Stored data
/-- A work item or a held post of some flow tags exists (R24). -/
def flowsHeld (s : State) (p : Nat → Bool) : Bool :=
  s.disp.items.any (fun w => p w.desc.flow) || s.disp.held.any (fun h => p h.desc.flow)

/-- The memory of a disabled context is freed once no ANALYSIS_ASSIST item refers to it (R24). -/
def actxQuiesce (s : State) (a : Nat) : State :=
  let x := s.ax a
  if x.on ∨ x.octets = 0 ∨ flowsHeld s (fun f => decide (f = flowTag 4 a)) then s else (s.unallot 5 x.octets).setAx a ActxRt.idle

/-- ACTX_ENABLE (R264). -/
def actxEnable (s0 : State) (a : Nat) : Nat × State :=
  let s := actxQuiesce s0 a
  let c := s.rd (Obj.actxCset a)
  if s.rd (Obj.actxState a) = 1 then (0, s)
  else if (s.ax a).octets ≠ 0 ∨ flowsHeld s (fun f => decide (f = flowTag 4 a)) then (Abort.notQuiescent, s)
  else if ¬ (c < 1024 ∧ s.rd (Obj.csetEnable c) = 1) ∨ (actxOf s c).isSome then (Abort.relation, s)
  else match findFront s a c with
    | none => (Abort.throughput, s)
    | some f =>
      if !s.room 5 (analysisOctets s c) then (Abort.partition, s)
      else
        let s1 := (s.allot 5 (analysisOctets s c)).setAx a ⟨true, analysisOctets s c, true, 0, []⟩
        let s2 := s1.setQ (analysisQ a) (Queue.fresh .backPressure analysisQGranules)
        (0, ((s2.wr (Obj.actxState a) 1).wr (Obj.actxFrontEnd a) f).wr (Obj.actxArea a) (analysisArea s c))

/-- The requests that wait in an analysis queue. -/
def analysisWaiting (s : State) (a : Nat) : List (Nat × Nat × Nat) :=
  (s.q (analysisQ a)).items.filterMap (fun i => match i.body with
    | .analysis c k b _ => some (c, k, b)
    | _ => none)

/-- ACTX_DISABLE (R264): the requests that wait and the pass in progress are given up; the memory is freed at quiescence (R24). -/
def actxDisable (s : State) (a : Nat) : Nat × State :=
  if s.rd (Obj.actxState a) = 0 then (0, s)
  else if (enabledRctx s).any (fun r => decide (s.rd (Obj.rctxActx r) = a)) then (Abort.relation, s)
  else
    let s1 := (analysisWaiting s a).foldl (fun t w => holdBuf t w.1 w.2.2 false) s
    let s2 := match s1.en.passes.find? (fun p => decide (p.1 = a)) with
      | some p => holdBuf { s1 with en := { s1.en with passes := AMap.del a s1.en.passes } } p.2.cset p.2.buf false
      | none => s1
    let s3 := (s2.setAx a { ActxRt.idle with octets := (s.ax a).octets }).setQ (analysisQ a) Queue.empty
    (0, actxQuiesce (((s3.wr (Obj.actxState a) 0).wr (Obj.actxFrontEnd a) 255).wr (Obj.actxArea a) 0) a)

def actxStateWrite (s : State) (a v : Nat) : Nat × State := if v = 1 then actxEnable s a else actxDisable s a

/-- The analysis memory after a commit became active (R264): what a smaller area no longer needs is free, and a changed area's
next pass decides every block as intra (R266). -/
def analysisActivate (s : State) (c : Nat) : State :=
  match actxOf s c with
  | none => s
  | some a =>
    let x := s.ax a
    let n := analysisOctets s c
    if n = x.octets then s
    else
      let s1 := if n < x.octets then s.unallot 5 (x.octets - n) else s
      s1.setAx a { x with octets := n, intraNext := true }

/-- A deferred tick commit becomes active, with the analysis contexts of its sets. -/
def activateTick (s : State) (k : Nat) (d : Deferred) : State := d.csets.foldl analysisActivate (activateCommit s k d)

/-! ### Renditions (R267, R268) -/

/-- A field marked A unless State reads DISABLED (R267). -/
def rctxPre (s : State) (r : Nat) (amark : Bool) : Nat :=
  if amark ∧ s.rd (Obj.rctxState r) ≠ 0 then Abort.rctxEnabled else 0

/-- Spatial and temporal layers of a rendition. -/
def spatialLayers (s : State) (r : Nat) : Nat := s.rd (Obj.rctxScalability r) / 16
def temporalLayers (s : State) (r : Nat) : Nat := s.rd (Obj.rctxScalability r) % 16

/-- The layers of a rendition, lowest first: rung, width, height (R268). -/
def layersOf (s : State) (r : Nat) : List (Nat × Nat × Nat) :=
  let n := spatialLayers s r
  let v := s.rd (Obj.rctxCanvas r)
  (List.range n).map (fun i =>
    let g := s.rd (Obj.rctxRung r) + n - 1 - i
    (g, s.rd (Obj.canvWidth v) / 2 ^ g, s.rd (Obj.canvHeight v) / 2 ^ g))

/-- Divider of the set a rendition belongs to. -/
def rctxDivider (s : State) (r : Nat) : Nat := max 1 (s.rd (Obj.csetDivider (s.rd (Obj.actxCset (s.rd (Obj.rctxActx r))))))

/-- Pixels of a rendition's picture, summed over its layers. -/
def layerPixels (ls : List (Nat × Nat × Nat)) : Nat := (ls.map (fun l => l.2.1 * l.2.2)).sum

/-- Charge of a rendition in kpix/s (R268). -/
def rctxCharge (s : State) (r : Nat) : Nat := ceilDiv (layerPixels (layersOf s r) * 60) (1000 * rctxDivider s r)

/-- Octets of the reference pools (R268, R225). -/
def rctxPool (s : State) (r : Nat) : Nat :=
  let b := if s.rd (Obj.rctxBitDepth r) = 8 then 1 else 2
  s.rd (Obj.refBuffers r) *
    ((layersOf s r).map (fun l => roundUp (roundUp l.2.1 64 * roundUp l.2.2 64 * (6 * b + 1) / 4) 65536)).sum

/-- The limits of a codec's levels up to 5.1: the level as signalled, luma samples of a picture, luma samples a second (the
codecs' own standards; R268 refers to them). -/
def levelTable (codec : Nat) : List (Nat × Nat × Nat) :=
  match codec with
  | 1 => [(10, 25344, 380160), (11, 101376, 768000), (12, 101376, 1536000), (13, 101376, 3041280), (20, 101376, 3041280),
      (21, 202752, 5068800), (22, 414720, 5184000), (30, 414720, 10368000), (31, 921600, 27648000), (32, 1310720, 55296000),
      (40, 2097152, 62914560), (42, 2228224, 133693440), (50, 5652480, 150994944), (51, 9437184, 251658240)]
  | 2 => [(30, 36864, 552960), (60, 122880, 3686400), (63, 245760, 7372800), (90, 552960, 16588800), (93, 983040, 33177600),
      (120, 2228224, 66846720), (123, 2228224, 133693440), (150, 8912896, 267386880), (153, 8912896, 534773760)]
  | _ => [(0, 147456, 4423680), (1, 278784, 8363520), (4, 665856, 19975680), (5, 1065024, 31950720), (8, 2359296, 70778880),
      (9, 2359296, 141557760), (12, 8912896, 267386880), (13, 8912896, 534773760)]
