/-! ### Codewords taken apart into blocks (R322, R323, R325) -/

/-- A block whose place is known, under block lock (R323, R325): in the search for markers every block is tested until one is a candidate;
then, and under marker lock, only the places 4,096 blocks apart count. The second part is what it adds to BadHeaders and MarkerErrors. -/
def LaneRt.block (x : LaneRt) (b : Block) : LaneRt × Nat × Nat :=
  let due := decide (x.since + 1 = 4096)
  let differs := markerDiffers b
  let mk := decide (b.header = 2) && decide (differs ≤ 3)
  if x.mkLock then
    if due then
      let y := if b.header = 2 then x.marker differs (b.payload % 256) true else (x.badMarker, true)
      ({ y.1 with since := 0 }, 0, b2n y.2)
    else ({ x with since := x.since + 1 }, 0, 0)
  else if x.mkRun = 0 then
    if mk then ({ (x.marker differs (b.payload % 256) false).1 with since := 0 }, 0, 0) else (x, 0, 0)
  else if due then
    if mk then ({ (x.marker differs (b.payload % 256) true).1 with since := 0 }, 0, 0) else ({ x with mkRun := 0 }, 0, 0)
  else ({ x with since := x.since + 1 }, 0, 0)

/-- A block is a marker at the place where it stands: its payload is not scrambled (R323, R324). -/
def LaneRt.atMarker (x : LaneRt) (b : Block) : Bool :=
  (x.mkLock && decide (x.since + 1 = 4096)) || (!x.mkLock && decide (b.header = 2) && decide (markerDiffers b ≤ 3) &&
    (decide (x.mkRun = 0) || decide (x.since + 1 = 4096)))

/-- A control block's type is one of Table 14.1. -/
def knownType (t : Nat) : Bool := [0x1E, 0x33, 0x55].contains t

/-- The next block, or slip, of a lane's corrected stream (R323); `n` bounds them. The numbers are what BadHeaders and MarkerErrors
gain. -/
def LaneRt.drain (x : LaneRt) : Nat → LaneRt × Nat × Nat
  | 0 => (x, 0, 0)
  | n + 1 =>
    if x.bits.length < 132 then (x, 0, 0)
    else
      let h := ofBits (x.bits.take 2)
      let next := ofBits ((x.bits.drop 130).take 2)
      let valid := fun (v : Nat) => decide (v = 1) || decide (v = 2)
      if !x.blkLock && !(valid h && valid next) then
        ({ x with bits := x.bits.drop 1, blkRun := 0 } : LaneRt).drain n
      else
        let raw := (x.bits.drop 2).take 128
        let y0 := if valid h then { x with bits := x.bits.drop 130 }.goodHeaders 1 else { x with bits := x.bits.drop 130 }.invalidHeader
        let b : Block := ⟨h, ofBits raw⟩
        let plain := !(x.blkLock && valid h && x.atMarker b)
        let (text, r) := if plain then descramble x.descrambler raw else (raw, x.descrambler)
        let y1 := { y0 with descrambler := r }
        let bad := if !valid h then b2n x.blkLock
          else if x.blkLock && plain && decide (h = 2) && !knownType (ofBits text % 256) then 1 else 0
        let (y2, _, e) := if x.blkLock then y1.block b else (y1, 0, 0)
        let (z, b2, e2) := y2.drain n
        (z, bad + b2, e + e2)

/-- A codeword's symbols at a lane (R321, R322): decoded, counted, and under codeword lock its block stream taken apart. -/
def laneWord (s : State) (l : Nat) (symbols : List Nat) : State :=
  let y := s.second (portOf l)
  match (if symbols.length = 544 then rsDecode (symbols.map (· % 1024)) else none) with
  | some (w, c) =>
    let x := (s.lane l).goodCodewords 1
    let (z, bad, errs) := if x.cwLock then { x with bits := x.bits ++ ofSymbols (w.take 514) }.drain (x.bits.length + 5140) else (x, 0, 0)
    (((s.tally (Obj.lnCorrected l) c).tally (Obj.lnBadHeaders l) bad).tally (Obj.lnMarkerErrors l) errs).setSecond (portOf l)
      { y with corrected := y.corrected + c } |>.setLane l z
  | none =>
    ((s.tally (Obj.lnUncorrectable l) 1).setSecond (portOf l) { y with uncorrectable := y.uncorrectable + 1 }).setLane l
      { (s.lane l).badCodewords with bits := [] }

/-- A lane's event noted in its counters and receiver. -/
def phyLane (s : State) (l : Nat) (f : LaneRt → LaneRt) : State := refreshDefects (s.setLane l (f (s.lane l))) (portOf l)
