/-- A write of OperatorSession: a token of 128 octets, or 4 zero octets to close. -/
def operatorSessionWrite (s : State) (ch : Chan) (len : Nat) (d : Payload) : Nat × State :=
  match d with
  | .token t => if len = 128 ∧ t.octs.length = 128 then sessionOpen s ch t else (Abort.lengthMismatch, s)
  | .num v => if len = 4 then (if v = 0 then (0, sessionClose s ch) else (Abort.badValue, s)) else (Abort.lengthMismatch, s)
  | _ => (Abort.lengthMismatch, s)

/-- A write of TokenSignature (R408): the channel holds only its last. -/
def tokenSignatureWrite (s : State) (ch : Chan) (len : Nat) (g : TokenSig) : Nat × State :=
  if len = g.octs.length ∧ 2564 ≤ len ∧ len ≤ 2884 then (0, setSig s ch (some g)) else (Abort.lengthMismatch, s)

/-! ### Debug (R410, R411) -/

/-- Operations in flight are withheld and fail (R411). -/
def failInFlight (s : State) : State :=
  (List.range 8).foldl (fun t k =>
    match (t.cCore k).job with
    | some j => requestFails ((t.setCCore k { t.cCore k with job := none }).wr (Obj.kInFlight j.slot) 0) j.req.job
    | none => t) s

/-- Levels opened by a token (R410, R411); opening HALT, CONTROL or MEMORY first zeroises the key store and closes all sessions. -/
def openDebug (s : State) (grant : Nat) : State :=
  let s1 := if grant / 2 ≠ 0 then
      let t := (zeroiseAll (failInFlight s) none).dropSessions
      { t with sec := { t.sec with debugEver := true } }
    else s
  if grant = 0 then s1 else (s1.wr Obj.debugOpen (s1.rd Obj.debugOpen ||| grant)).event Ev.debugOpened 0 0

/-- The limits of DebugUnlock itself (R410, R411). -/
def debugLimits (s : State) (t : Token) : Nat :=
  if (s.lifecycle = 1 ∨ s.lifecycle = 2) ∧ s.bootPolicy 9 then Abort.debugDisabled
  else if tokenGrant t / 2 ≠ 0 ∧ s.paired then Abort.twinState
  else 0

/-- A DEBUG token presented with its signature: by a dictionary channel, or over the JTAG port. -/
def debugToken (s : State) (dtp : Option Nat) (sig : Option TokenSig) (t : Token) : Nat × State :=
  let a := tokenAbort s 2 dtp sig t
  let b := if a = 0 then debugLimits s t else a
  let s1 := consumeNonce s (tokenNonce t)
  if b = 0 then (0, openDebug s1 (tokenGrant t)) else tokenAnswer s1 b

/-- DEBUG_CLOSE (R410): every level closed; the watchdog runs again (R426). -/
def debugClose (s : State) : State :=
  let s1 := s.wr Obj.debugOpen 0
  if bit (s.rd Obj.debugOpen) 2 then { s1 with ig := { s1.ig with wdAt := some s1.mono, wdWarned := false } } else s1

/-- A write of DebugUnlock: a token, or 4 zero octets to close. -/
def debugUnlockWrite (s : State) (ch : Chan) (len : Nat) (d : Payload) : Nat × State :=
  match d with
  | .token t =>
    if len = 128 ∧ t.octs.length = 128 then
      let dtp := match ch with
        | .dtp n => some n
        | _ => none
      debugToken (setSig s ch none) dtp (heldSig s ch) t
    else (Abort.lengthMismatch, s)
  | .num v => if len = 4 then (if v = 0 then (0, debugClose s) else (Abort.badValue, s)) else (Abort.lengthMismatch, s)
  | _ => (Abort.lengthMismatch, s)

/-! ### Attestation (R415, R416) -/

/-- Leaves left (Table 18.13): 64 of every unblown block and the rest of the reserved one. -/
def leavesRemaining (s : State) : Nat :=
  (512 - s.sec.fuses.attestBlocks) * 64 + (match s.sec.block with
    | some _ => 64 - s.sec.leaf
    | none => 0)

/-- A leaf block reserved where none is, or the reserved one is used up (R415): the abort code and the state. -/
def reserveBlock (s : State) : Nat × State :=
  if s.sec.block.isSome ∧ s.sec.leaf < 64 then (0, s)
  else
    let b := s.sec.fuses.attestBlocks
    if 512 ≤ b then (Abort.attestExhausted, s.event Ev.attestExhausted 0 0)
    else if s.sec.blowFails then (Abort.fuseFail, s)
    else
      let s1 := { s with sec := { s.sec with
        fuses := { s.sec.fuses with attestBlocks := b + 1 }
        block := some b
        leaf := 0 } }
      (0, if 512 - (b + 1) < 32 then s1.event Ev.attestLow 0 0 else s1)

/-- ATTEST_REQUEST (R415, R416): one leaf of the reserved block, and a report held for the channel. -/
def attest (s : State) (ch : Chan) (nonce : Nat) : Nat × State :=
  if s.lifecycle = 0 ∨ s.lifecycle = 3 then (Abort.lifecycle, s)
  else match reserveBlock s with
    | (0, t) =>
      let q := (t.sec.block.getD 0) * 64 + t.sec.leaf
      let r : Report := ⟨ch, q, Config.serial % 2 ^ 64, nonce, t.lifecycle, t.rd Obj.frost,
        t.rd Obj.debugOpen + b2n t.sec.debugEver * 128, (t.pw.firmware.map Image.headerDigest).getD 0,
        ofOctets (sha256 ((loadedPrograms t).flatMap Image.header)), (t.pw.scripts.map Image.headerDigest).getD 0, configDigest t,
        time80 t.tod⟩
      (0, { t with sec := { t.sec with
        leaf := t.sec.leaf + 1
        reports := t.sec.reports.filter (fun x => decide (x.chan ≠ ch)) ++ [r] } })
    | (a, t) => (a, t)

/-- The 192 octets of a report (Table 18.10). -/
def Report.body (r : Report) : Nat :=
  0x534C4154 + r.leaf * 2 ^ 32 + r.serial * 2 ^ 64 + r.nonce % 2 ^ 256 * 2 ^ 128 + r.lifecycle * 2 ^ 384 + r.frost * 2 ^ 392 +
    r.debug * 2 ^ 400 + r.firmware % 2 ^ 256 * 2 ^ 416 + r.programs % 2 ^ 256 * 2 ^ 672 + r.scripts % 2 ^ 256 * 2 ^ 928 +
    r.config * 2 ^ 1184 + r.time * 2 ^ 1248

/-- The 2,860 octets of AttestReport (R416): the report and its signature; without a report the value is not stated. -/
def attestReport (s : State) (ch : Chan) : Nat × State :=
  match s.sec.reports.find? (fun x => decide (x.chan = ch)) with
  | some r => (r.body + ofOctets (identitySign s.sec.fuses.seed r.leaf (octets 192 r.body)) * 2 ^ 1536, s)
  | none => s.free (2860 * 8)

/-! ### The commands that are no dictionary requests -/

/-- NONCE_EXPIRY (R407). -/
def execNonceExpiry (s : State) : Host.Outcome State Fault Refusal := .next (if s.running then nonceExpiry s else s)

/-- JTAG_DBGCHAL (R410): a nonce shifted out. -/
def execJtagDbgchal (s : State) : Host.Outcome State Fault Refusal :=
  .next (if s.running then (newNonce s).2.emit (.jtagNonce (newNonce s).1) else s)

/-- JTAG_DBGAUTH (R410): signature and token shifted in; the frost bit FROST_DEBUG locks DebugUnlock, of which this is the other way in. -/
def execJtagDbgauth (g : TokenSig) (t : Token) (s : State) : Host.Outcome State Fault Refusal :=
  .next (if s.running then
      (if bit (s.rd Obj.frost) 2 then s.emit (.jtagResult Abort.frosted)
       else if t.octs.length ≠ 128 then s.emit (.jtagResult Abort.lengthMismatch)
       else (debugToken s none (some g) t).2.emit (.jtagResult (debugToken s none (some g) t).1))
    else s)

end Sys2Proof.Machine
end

What the task requires:
Beginning at the top of the data, extract each line through the line containing "s.disp.items.any (fun w" and return those lines exactly, with nothing added.

Solved exercise:
/-- A work item or a held post of some flow tags exists (R24). -/
def flowsHeld (s : State) (p : Nat → Bool) : Bool :=
  s.disp.items.any (fun w => p w.desc.flow) || s.disp.held.any (fun h => p h.desc.flow)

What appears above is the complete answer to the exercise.